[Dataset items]

════════════════

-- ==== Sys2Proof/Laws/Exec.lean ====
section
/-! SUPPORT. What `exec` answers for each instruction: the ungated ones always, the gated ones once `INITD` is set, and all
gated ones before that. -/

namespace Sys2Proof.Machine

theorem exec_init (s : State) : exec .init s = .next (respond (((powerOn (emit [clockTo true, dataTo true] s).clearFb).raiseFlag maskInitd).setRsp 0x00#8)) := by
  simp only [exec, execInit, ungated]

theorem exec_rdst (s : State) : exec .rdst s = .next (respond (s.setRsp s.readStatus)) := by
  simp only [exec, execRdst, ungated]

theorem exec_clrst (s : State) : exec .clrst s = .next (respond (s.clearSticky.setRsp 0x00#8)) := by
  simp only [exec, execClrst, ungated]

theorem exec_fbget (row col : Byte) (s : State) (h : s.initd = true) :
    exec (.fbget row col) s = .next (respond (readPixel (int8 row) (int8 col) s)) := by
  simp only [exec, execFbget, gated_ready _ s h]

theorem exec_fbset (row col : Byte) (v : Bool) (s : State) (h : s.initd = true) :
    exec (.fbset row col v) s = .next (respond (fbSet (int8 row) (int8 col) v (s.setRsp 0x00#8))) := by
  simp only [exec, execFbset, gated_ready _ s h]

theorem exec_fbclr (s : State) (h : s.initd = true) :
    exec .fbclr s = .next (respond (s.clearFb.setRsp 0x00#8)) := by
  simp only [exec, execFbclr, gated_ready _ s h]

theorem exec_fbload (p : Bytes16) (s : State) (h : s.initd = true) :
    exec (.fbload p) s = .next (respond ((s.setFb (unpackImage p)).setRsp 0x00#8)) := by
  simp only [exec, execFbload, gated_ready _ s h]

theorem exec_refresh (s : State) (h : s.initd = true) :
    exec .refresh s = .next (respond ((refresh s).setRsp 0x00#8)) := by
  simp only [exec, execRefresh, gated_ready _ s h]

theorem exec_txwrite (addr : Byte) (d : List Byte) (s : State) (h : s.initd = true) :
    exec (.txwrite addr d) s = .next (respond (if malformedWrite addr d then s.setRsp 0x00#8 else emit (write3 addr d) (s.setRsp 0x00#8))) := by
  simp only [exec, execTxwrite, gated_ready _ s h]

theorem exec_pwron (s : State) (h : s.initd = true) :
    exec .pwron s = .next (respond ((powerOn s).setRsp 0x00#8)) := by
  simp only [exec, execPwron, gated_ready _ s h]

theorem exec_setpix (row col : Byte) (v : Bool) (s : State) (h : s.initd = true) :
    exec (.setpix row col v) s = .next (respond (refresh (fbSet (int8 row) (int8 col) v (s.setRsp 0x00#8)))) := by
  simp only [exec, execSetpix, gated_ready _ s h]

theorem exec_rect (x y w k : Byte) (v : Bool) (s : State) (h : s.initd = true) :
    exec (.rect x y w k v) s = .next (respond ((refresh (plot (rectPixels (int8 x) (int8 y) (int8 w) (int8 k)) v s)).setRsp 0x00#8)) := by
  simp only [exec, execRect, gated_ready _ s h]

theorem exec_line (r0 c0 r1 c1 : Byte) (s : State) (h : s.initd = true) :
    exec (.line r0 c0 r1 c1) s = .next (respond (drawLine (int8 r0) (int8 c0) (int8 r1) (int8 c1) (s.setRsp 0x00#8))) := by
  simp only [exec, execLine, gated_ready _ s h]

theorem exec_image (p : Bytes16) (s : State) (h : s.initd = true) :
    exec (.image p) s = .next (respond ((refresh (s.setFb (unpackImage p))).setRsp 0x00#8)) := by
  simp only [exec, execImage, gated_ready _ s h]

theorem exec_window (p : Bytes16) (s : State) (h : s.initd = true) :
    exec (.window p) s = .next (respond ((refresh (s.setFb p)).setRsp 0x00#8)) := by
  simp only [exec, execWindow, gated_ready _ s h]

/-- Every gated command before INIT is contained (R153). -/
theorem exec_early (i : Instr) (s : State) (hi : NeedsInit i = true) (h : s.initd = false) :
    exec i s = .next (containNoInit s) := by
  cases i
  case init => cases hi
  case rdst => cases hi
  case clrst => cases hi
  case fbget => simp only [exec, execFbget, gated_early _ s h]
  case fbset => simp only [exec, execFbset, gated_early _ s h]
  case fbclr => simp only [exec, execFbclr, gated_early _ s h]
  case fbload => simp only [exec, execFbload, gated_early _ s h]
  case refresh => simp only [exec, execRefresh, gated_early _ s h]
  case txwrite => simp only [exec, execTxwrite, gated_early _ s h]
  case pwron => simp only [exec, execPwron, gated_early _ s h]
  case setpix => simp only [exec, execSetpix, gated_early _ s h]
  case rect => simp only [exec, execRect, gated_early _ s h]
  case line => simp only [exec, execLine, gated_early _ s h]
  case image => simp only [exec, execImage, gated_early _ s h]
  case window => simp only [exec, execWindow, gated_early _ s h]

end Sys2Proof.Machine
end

════════════════

Work to complete »
This exercise calls for the line containing "case setpix =>" and each line after it in the records, copied exactly.

Your response »
  case setpix => simp only [exec, execSetpix, gated_early _ s h]
  case rect => simp only [exec, execRect, gated_early _ s h]
  case line => simp only [exec, execLine, gated_early _ s h]
  case image => simp only [exec, execImage, gated_early _ s h]
  case window => simp only [exec, execWindow, gated_early _ s h]

end Sys2Proof.Machine
end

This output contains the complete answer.